With so many Nice-to-Haves, how can we properly descope so we don’t overwhelm the implementing engineer(s)? I like to present different approaches with vastly different timelines and pros/cons and let someone else decide on the approach. In this way, the decider can make an educated decision and keep “realistic” expectations.
The Solution(s)
I’m going to present two solutions in this section.
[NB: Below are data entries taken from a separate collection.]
/-! ### Status, host -/

/-- V52, P5: every field of the status word. -/
theorem test_stat :
    answer (exec .stat (idleWith { blank with
      gvalid := 0xFF, src := .mb32, var := .oneill, range := 0xFFFFFFFF, svalid := true })) =
      some (.ok, 0xFFFFFFFF00001FFF) ∧
    answer (exec .stat (idleWith { blank with gvalid := 0x10, src := .xo128, range := 6, svalid := true })) =
      some (.ok, 0x0000000600000910) := by
  decide +kernel

/-- V9: the earlier output is the high half. -/
theorem test_pair64 : pair64 0x00042021 0x04080601 = 0x0004202104080601 := by decide +kernel

/-- R78, R81: names of commands. -/
theorem test_mnemonics : mnemonic .seedXo128 = "SEED.XO128" ∧ mnemonic .cvtBitcast = "CVT.BITCAST" := by decide

/-! ### Witnesses -/
/-- StuckCommandPortIsIllegal, DecodeInvertsEncode: a word that decodes, and one that does not. -/
theorem witness_DecodeInvertsEncode :
    decode 0xF3#8 = .ok (.scfg .mb32 .oneill) ∧ (Instr.scfg .mb32 .oneill).wellFormed = true ∧
    encode (.scfg .mb32 .oneill) = 0xF3#8 := by
  exact ⟨rfl, rfl, rfl⟩

/-- IllegalWordsAreRejectedByTheirCause: a word for each cause, at both ends of its range. -/
theorem witness_IllegalWordsAreRejectedByTheirCause :
    (opField 0x70#8 = 0 ∧ 7 ≤ opField 0x07#8 ∧ 7 ≤ opField 0xFF#8) ∧
    (opField 0x81#8 ∈ [1#4, 2#4, 4#4, 5#4, 6#4] ∧ opField 0xF6#8 ∈ [1#4, 2#4, 4#4, 5#4, 6#4]) ∧
    (opField 0x13#8 = 3 ∧ selField 0x13#8 ∈ [1#3, 3#3, 5#3, 6#3] ∧ selField 0xE3#8 ∈ [1#3, 3#3, 5#3, 6#3]) ∧
    (opField 0x14#8 = 4 ∧ selField 0x14#8 ≠ 0 ∧ opField 0x76#8 = 6 ∧ selField 0x76#8 ≠ 0) ∧
    (opField 0x45#8 = 5 ∧ 4 ≤ selField 0x45#8 ∧ 4 ≤ selField 0x75#8) := by
  decide

/-- A block to which the host presents one command. -/
def presented (r : Arch) (cmd : W8) (p : Ports := on 0) (rest : List HostEvent := []) : State :=
  { idleWith r with host := .command cmd p :: rest }

/-- A NEXTB over MB32 at range 3 whose first draw, 0, has been rejected (V34). -/
def busy (host : List HostEvent) : State :=
  { idleWith { mb32Sampler 3 .modulo with mb32 := 0 } with phase := .rejecting 1, host := host }

/-- StepPerformsThePresentedCommand: a command, an empty stream, a wait. -/
theorem witness_StepPerformsThePresentedCommand :
    ((presented blank 0x11 (on 7)).phase = .idle ∧
      (presented blank 0x11 (on 7)).host = .command 0x11 (on 7) :: [] ∧ decode 0x11#8 = .ok .seedXs64) ∧
    ((idleWith blank).phase = .idle ∧ (idleWith blank).host = []) ∧
    (let s := { idleWith blank with host := [.wait, .rst] }
     s.phase = .idle ∧ s.host = .wait :: [.rst]) := by
  exact ⟨⟨rfl, rfl, rfl⟩, ⟨rfl, rfl⟩, rfl, rfl⟩

theorem witness_IllegalWordCompletesIllegalCmd :
    (presented blank 0x13 (on 7)).phase = .idle ∧
    (presented blank 0x13 (on 7)).host = .command 0x13 (on 7) :: [] ∧ (∀ i, decode 0x13#8 ≠ .ok i) ∧
    (Instr.scfg .xs64 .modulo).wellFormed = false := by
  exact ⟨rfl, rfl, fun i h => (by cases h), rfl⟩

theorem witness_CommandPresentedWhileBusyIsNotIssued :
    ∃ t, (busy [.command 0x06 (on 0)]).phase = .rejecting 1 ∧
      (busy [.command 0x06 (on 0)]).host = .command 0x06 (on 0) :: [] ∧ step (busy [.command 0x06 (on 0)]) = .next t := by
  exact ⟨_, rfl, rfl, rfl⟩

theorem witness_ResetClearsFlagsAndAbandonsTheCommand :
    (busy [.rst, .wait]).host = .rst :: [.wait] := by
  rfl

/-- CommandsAfterResetFailCleanly: a state with the reset flags and with generator registers and ports that are not
zero; legal sources at both ends. -/
theorem witness_CommandsAfterResetFailCleanly :
    (idleWith { blank with xs32 := 5, mb32 := 7 } (on 9)).arch.SameControl (Arch.reset 0) ∧
    (Instr.scfg .xs32 .modulo).wellFormed = true ∧ (Instr.scfg .mb32 .oneill).wellFormed = true := by
  exact ⟨⟨rfl, rfl, rfl, rfl, rfl⟩, rfl, rfl⟩

/-- SeedOneWordBanksStoreTheSeed: each clause, with a narrow word whose ignored half is all ones, and all zero. -/
theorem witness_SeedOneWordBanksStoreTheSeed :
    ((idleWith blank (on 0xFFFFFFFF00000001)).ports.a.setWidth 32 ≠ 0#32 ∧
      (idleWith blank (on 0xFFFFFFFF00000001)).ports.a ≠ 0) ∧
    (idleWith blank (on 0xFFFFFFFF00000000)).ports.a.setWidth 32 = 0#32 ∧
    (idleWith blank (on 0)).ports.a = 0 := by
  decide

/-- SeedManyWordBanksStoreTheSeed: each clause, the seeds with only their last word not zero among them. -/
theorem witness_SeedManyWordBanksStoreTheSeed :
    (let p := on 0x100000000 0x100000000 0x100000000 0x100000001
     ¬(p.a.setWidth 32 = 0#32 ∧ p.b.setWidth 32 = 0#32 ∧ p.c.setWidth 32 = 0#32 ∧ p.d.setWidth 32 = 0#32)) ∧
    (let p := on 0x100000000 0x100000000 0x100000000 0x100000000
     p.a.setWidth 32 = 0#32 ∧ p.b.setWidth 32 = 0#32 ∧ p.c.setWidth 32 = 0#32 ∧ p.d.setWidth 32 = 0#32) ∧
    (let p := on 0 1; ¬(p.a = 0 ∧ p.b = 0)) ∧ (let p := on 0 0; p.a = 0 ∧ p.b = 0) ∧
    (let p := on 0 0 0 1; ¬(p.a = 0 ∧ p.b = 0 ∧ p.c = 0 ∧ p.d = 0)) ∧
    (let p := on 0 0 0 0; p.a = 0 ∧ p.b = 0 ∧ p.c = 0 ∧ p.d = 0) := by
  decide

/-- The eight NEXT statements (NextXs32StepsByThirteenSeventeenFive, NextXs64StepsByThirteenSevenSeventeen,
NextXs128MovesTheWordsDown, NextXspReturnsTheSumOfItsWords, NextXo128HasItsClosedForm, NextXo256HasItsClosedForm,
NextSm64AddsAndMixes, NextMb32AddsAndMixes): a bank that is seeded, alone, and the same bank empty, alone. -/
theorem witness_NextStatements :
    ∀ i < 8, (idleWith { blank with gvalid := 1#8 <<< i }).arch.gvalid.getLsbD i = true ∧
      (idleWith { blank with gvalid := ~~~(1#8 <<< i) }).arch.gvalid.getLsbD i = false := by
  decide

theorem witness_NonzeroStatesStayNonzero :
    config.Legal ∧ (1 : W32) ≠ 0 ∧ (1 : W64) ≠ 0 ∧
    ({ x := 0, y := 0, z := 0, w := 1 } : Xs128) ≠ { x := 0, y := 0, z := 0, w := 0 } ∧
    ({ s0 := 0, s1 := 1 } : Xsp) ≠ { s0 := 0, s1 := 0 } ∧
    ({ s0 := 0, s1 := 0, s2 := 0, s3 := 1 } : Xo128) ≠ { s0 := 0, s1 := 0, s2 := 0, s3 := 0 } ∧
    ({ s0 := 0, s1 := 0, s2 := 0, s3 := 1 } : Xo256) ≠ { s0 := 0, s1 := 0, s2 := 0, s3 := 0 } := by
  decide

/-- The parameters may be other than the defaults: those of V13's last row are legal too. -/
theorem witness_SplitmixOutputIsABijectionOfTheCounter :
    config.Legal ∧ ∃ c : Config, c.xspB = 17 ∧ c.xspC = 26 ∧ c.Legal := by
  refine ⟨by decide, { xspB := 17, xspC := 26 }, rfl, rfl, ?_⟩
  unfold Config.Legal
  decide

theorem witness_CountersPassThroughZero :
    (let r := { blank with gvalid := 0xC0, sm64 := 0x61C8864680B583EB, mb32 := 0x92D4860B }
     r.gvalid.getLsbD 6 = true ∧ r.gvalid.getLsbD 7 = true ∧ r.sm64 = 0x61C8864680B583EB#64 ∧ r.mb32 = 0x92D4860B#32) ∧
    (let r := { blank with gvalid := 0xC0 }
     r.gvalid.getLsbD 6 = true ∧ r.gvalid.getLsbD 7 = true ∧ r.sm64 = 0 ∧ r.mb32 = 0) := by
  decide

/-- ScfgConstructsTheSampler: each clause, the range at both ends. -/
theorem witness_ScfgConstructsTheSampler :
    (let s := idleWith { blank with gvalid := 0x80 } (on 0xFFFFFFFF00000001)
     s.arch.gvalid.getLsbD 7 = true ∧ s.ports.a.setWidth 32 ≠ 0#32 ∧ s.arch.gvalid.getLsbD 0 = false) ∧
    (let s := idleWith { blank with gvalid := 0x80 } (on 0xFFFFFFFF)
     s.arch.gvalid.getLsbD 7 = true ∧ s.ports.a.setWidth 32 ≠ 0#32) ∧
    (let s := idleWith { blank with gvalid := 0x80 } (on 0xFFFFFFFF00000000)
     s.arch.gvalid.getLsbD 7 = true ∧ s.ports.a.setWidth 32 = 0#32) ∧
    (opField 0x13#8 = 3 ∧ selField 0x13#8 ∈ [1#3, 3#3, 5#3, 6#3]) := by
  decide

/-- BothThresholdsAreTheIdealOne, AcceptedDrawsAreUniform, FewerThanHalfOfTheDrawsAreRejected: the range at both ends, and
a value below it. -/
theorem witness_Ranges : (1 : W32) ≠ 0 ∧ (0xFFFFFFFF : W32) ≠ 0 ∧ (0 : W32) < 1 ∧
    (0xFFFFFFFE : W32) < 0xFFFFFFFF := by
  decide

/-- NextbMakesOneDrawThenDecides: no sampler; a rejected draw (V34); an accepted draw. -/
theorem witness_NextbMakesOneDrawThenDecides :
    (idleWith blank).arch.svalid = false ∧
    (let r := mb32Sampler 3 .modulo
     let m := (draw32 r.src r).2.setWidth 64 * r.range.setWidth 64
     r.svalid = true ∧ m.setWidth 32 < r.range ∧ m.setWidth 32 < threshold0 r.range) ∧
    (let r := mb32Sampler 4 .oneill
     let m := (draw32 r.src r).2.setWidth 64 * r.range.setWidth 64
     r.svalid = true ∧ ¬(m.setWidth 32 < r.range ∧ m.setWidth 32 < threshold1 r.range)) := by
  decide +kernel

/-- BusyStepRedrawsAgainstTheThreshold: a wait and a command at the head of the stream; a rejected and an accepted
redraw. -/
theorem witness_BusyStepRedrawsAgainstTheThreshold :
    ((busy [.wait]).phase = .rejecting 1 ∧ (∀ rest, (busy [.wait]).host ≠ .rst :: rest)) ∧
    ((busy [.command 0x06 (on 0)]).phase = .rejecting 1 ∧
      (∀ rest, (busy [.command 0x06 (on 0)]).host ≠ .rst :: rest)) ∧
    (let r := mb32Sampler 3 .modulo
     ((draw32 r.src r).2.setWidth 64 * r.range.setWidth 64 : W64).setWidth 32 < (1 : W32)) ∧
    (let r := (busy []).arch
     ¬ ((draw32 r.src r).2.setWidth 64 * r.range.setWidth 64 : W64).setWidth 32 < (1 : W32)) := by
  refine ⟨⟨rfl, fun _ h => by cases h⟩, ⟨rfl, fun _ h => by cases h⟩, ?_, ?_⟩
  · decide +kernel
  · decide +kernel

/-- NextbReturnsItsFirstAcceptedDraw: V34, one rejected draw and then an accepted one, with a wait and a command
behind. -/
theorem witness_NextbReturnsItsFirstAcceptedDraw :
    let s := presented (mb32Sampler 3 .modulo) 0x04 (on 0) [.wait, .command 0x06 (on 0)]
    s.phase = .idle ∧ s.host = .command 0x04#8 (on 0) :: [.wait, .command 0x06 (on 0)] ∧
    HostEvent.rst ∉ [HostEvent.wait, .command 0x06 (on 0)] ∧
    s.arch.svalid = true ∧ s.arch.range ≠ 0 ∧
    (∀ k, k < 1 → Rejects s.arch.range (drawOutput s.arch.src s.arch k)) ∧
    ¬ Rejects s.arch.range (drawOutput s.arch.src s.arch 1) := by
  refine ⟨rfl, rfl, by decide, rfl, by decide, ?_, ?_⟩
  · unfold Rejects; decide +kernel
  · unfold Rejects; decide +kernel
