/-- A class that does not depend on the rest of the word. -/
def kc (k : Cls) : Raw → Cls := fun _ => k
/-- Fixed types. -/
def kt (l : List Ty) : Raw → Option (List Ty) := fun _ => some l
/-- Class v of the operation's type. -/
def wV : Raw → Cls := fun r => cV (wideCode r.ty)
/-- Class x of the operation's type. -/
def wX : Raw → Cls := fun r => cX (wideCode r.ty)
/-- SEL below n, XS and CLS zero. -/
def selLt (n : Nat) : Raw → Bool := fun r => r.xs == 0 && r.cls == 0 && r.sel < n
/-- SEL of this value selects the row. -/
def selIs (n : Nat) : Raw → Bool := fun r => r.sel == n
/-- SEL of exactly this value, XS and CLS zero. -/
def selOnly (n : Nat) : Raw → Bool := fun r => r.xs == 0 && r.cls == 0 && r.sel == n
/-- SEL is the code of one of these types, XS and CLS zero. -/
def selTy (l : List Ty) : Raw → Bool := fun r => r.xs == 0 && r.cls == 0 && (l.map Ty.code).contains r.sel
/-- A per-lane row. -/
def perLane : Raw → Bool := fun _ => true
/-- Per-lane with a vector destination, per-split with a scalar one (R212). -/
def laneIfV : Raw → Bool := fun r => r.d < 1536
/-- Every scope (R151). -/
def allScopes : List Nat := [0, 1, 2, 3, 4, 5, 6]
/-- The scopes of RMT (R237). -/
def rmtScopes : List Nat := [0, 4, 5, 6]

def tI : List Ty := [.i64, .n64, .i32, .n32]
def tB : List Ty := [.b64, .b32]
def tI32 : List Ty := [.i32, .n32]
def tF : List Ty := [.f32, .f64]
def tFH : List Ty := [.f32, .f64, .f16, .bf16]
def tL8 : List Ty := [.i8, .n8, .i16, .n16, .b32, .b64]
def tFloat : List Ty := [.f64, .f32, .f16, .bf16, .e4m3, .e5m2, .e2m1]
def tF4 : List Ty := [.f64, .f32, .f16, .bf16]
def tInt : List Ty := [.i64, .n64, .i32, .n32, .i16, .n16, .i8, .n8]
def tEl : List Ty := [.e4m3, .e5m2, .e2m1]
def tRed : List Ty := [.f32, .f64, .i32, .n32, .i64, .n64]
def tRedInt : List Ty := [.i32, .n32, .i64, .n64]

/-- SYS (R167). -/
def rowsSys : List Row := [
  { maj := 0x00, min := 0x00, build := .nop },
  { maj := 0x00, min := 0x01, build := .csrr, d := kc cS, c := kc cC },
  { maj := 0x00, min := 0x02, build := .csrw, a := kc cU, c := kc cC },
  { maj := 0x00, min := 0x03, build := .mode, modB := selLt 6, d := kc cSZ, a := kc cU },
  { maj := 0x00, min := 0x04, build := .clock, d := kc cS },
  { maj := 0x00, min := 0x05, build := .sleep, a := kc cU },
  { maj := 0x00, min := 0x06, build := .trap, a := kc cU },
  { maj := 0x00, min := 0x07, build := .tret },
  { maj := 0x00, min := 0x08, build := .halt },
  { maj := 0x00, min := 0x09, build := .mboxPost, pick := selIs 0, modB := selOnly 0, d := kc cS, a := kc cU },
  { maj := 0x00, min := 0x09, build := .mboxWait, pick := selIs 1, modB := selOnly 1, d := kc cS, a := kc cU },
  { maj := 0x00, min := 0x0A, build := .tlbinv, pick := selIs 0, modB := selOnly 0, a := kc cU, b := kc cU },
  { maj := 0x00, min := 0x0A, build := .tlbinvAll, pick := selIs 1, modB := selOnly 1 },
  { maj := 0x00, min := 0x0B, build := .perfr, d := kc cS, a := kc cU },
  { maj := 0x00, min := 0x0C, build := .yield },
  { maj := 0x00, min := 0x0D, build := .idq, modB := selLt 17, d := kc (cVS false) },
  { maj := 0x00, min := 0x0E, build := .esaveCtx, pick := selIs 0, modB := selOnly 0 },
  { maj := 0x00, min := 0x0E, build := .esaveStack, pick := selIs 1, modB := selOnly 1, a := kc cU },
  { maj := 0x00, min := 0x0F, build := .eloadCtx, pick := selIs 0, modB := selOnly 0 },
  { maj := 0x00, min := 0x0F, build := .eloadStack, pick := selIs 1, modB := selOnly 1, a := kc cU } ]

/-- CTL (R176). -/
def rowsCtl : List Row := [
  { maj := 0x01, min := 0x00, build := .bra, b := kc cL },
  { maj := 0x01, min := 0x01, build := .brd, modB := selLt 2, a := kc cP, b := kc cL },
  { maj := 0x01, min := 0x02, build := .join },
  { maj := 0x01, min := 0x03, build := .brk, modB := selLt 16, a := kc cPZ, b := kc cL },
  { maj := 0x01, min := 0x04, build := .call, d := kc cS, b := kc cL },
  { maj := 0x01, min := 0x05, build := .ret, a := kc cS },
  { maj := 0x01, min := 0x06, build := .jmpi, a := kc cS },
  { maj := 0x01, min := 0x07, build := .calli, d := kc cS, a := kc cS },
  { maj := 0x01, min := 0x08, build := .exit, lane := perLane },
  { maj := 0x01, min := 0x09, build := .loop, d := kc cS, b := kc cL },
  { maj := 0x01, min := 0x0A, build := .braq, modB := selLt 2, a := kc cQ, b := kc cL } ]

/-- MODB of PMOV: XS names the word of the two .wJ forms and is zero on the other three (R180). -/
def pmovModB (r : Raw) : Bool :=
  r.cls == 0 && r.sel == 0 &&
    (r.xs == 0 || (1536 ≤ r.d && r.d < 1664) || (1536 ≤ r.a && r.a < 1664))

/-- PRD (R179). -/
def rowsPrd : List Row := [
  { maj := 0x02, min := 0x00, build := .pset, tys := kt (tI ++ tB), lane := perLane, modB := selLt 6,
    d := kc cP, a := wX, b := wX },
  { maj := 0x02, min := 0x01, build := .pfset, tys := kt tF, lane := perLane, modB := selLt 14,
    d := kc cP, a := wX, b := wX },
  { maj := 0x02, min := 0x02, build := .plog, tys := kt [.pred], lane := perLane, modB := selLt 16,
    d := kc cP, a := kc cP, b := kc cP },
  { maj := 0x02, min := 0x03, build := .pmov, tys := kt [.pred], lane := perLane, modB := pmovModB,
    d := kc { v := true, s := true, p := true },
    a := fun r => if r.d < 1664 then cP else if r.xs = 0 then { p := true, v := true, s := true } else cS },
  { maj := 0x02, min := 0x04, build := .vote,
    tys := fun r => if r.sel < 2 then some [.pred] else if r.sel = 2 then some [.b32] else none, modB := selLt 3,
    d := kc cQ, a := fun r => if r.sel = 2 then cV false else cP },
  { maj := 0x02, min := 0x05, build := .pcnt, tys := kt [.pred], d := kc cS, a := kc cP },
  { maj := 0x02, min := 0x06, build := .pfirst, tys := kt [.pred], d := kc cS, a := kc cP },
  { maj := 0x02, min := 0x07, build := .qset, tys := kt [.i64, .n64, .b64, .i32, .n32], modB := selLt 6,
    d := kc cQ, a := kc cU, b := kc cU },
  { maj := 0x02, min := 0x08, build := .qlog, tys := kt [.pred], modB := selLt 16, d := kc cQ, a := kc cQ, b := kc cQ } ]
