-- ==== Sys2Proof/Machine/State.lean ====
section
/-! DEFINITION. The state of one Galzon G9 as plain data: strands and their registers, cores, quarters, memories,
partitions and every unit the manual gives state to; the faults and refusals of a step; the state after reset. -/

namespace Sys2Proof.Machine

open Sys2Proof

/-- The states of a split (R27). -/
inductive SplitSt where
  | free | ready | joining | barrier | parked | trapped
deriving DecidableEq, Repr

/-- The stall reasons of R491. -/
inductive Stall where
  | none | pendant | scoreboard | counterWait | batchWait | barrier | syncWord | tileDependence | matrixBusy | copy
  | fetch | drowsyWake | splitWait | fabric | trap | halted
deriving DecidableEq, Repr

/-- The five counter classes (R134). -/
inductive Ctr where
  | ld | st | cp | mx | ct
deriving DecidableEq, Repr

/-- What a split in state Barrier waits for (R27). -/
inductive BarWait where
  | workgroup (k : Nat)
  | cluster (k round : Nat)
  | take (list : Nat)
deriving DecidableEq, Repr

/-- The redo of an instruction some of whose lanes faulted on translation (R374, R375): the lanes still to perform,
their addresses and, for a store or an atomic, the data captured at the first issue. -/
structure Redo where
  lanes : Mask
  addrs : List DWord
  data : List DWord
  data2 : List DWord
deriving DecidableEq, Repr

/-- Why a split is Parked (R373, R374, R377): the write index its group begins at once the group is written, whether
the park follows a trap, and the redo it holds. -/
structure Park where
  group : Option Word
  byTrap : Bool
  /-- a suspended asynchronous operation holds the split at its delivery point (R377): the op number. -/
  op : Option Nat
  redo : Option Redo
  /-- a FRRESUME or a retry decision covered it while its workgroup was saved (R441). -/
  resume : Bool
deriving DecidableEq, Repr

/-- One split (R27). -/
structure Split where
  st : SplitSt
  pc : VAddr
  mask : Mask
  stall : Stall
  /-- instruction words fetched at `pc`; none until the fetch completes (R390). -/
  words : List Nat
  /-- clock value before which SLEEP holds the split (R170). -/
  wake : Nat
  bar : Option BarWait
  park : Option Park
  /-- a split in Parked or Barrier that was Trapped keeps its privilege (R165, R374). -/
  priv : Bool
  /-- the pass of a matched instruction (R478). -/
  pass : Option VAddr
  /-- the redo a re-issue performs (R375). -/
  redo : Option Redo
  /-- MBOX.wait has posted (R172). -/
  posted : Bool
  /-- its next instruction found the vector pipe busy (R13). -/
  unit : Bool := false
deriving DecidableEq, Repr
Each will have its own merits and drawbacks in addition to a reasonable time estimate for a single software engineer to complete each solution.
Solution 1: Scrappy Doo
In true startup-fashion, let’s evaluate how we might add this feature with as little infrastructure as possible.
First thing you should know is that the US government releases the polygons for each of these regions we might need every time they change. It’s completely free and open to use if you know how to use it.
Second is that this solution will assume ONLY RADIUS SEARCH since it’s the only required ask.
Third is that we can do a very rudimentary distance calculation between two Cartesian points via the Haversine equation.
With these in mind, let’s get into the solution.
drum roll 🥁
🎉 flat files! 🎉
That’s right! Let’s pre-process the geometry files and create a mapping of qualifier: centroid
to give us our centroid for the calculation.
If you later want to seed your database with these files, you can fairly easily do so.
Step 1: Download the file(s)
We will need a file for each “layer” we want to support (e.g. ZCTA520 for both 3 and 5 digit zip codes)
Convenience script to do this ✨automatically ✨:
### Downloading Shapefiles ###
# Specify the URLs of the shapefiles you want to download
# Zip Code tabulation areas (ZCTA) for US
us_zipcodes_url="https://www2.census.gov/geo/tiger/TIGER2022/ZCTA520/tl_2022_us_zcta520.zip"
# Directory to save downloaded shapefiles
output_dir="./shapefiles"
# Create output directory if it doesn't exist
mkdir -p "$output_dir"
# Function to download a shapefile from a URL, extract the zip file, then delete the zip file
download_shapefile() {
local url="$1"
local output_filename="$2"
curl --continue-at - --progress-bar -o "$output_filename" "$url"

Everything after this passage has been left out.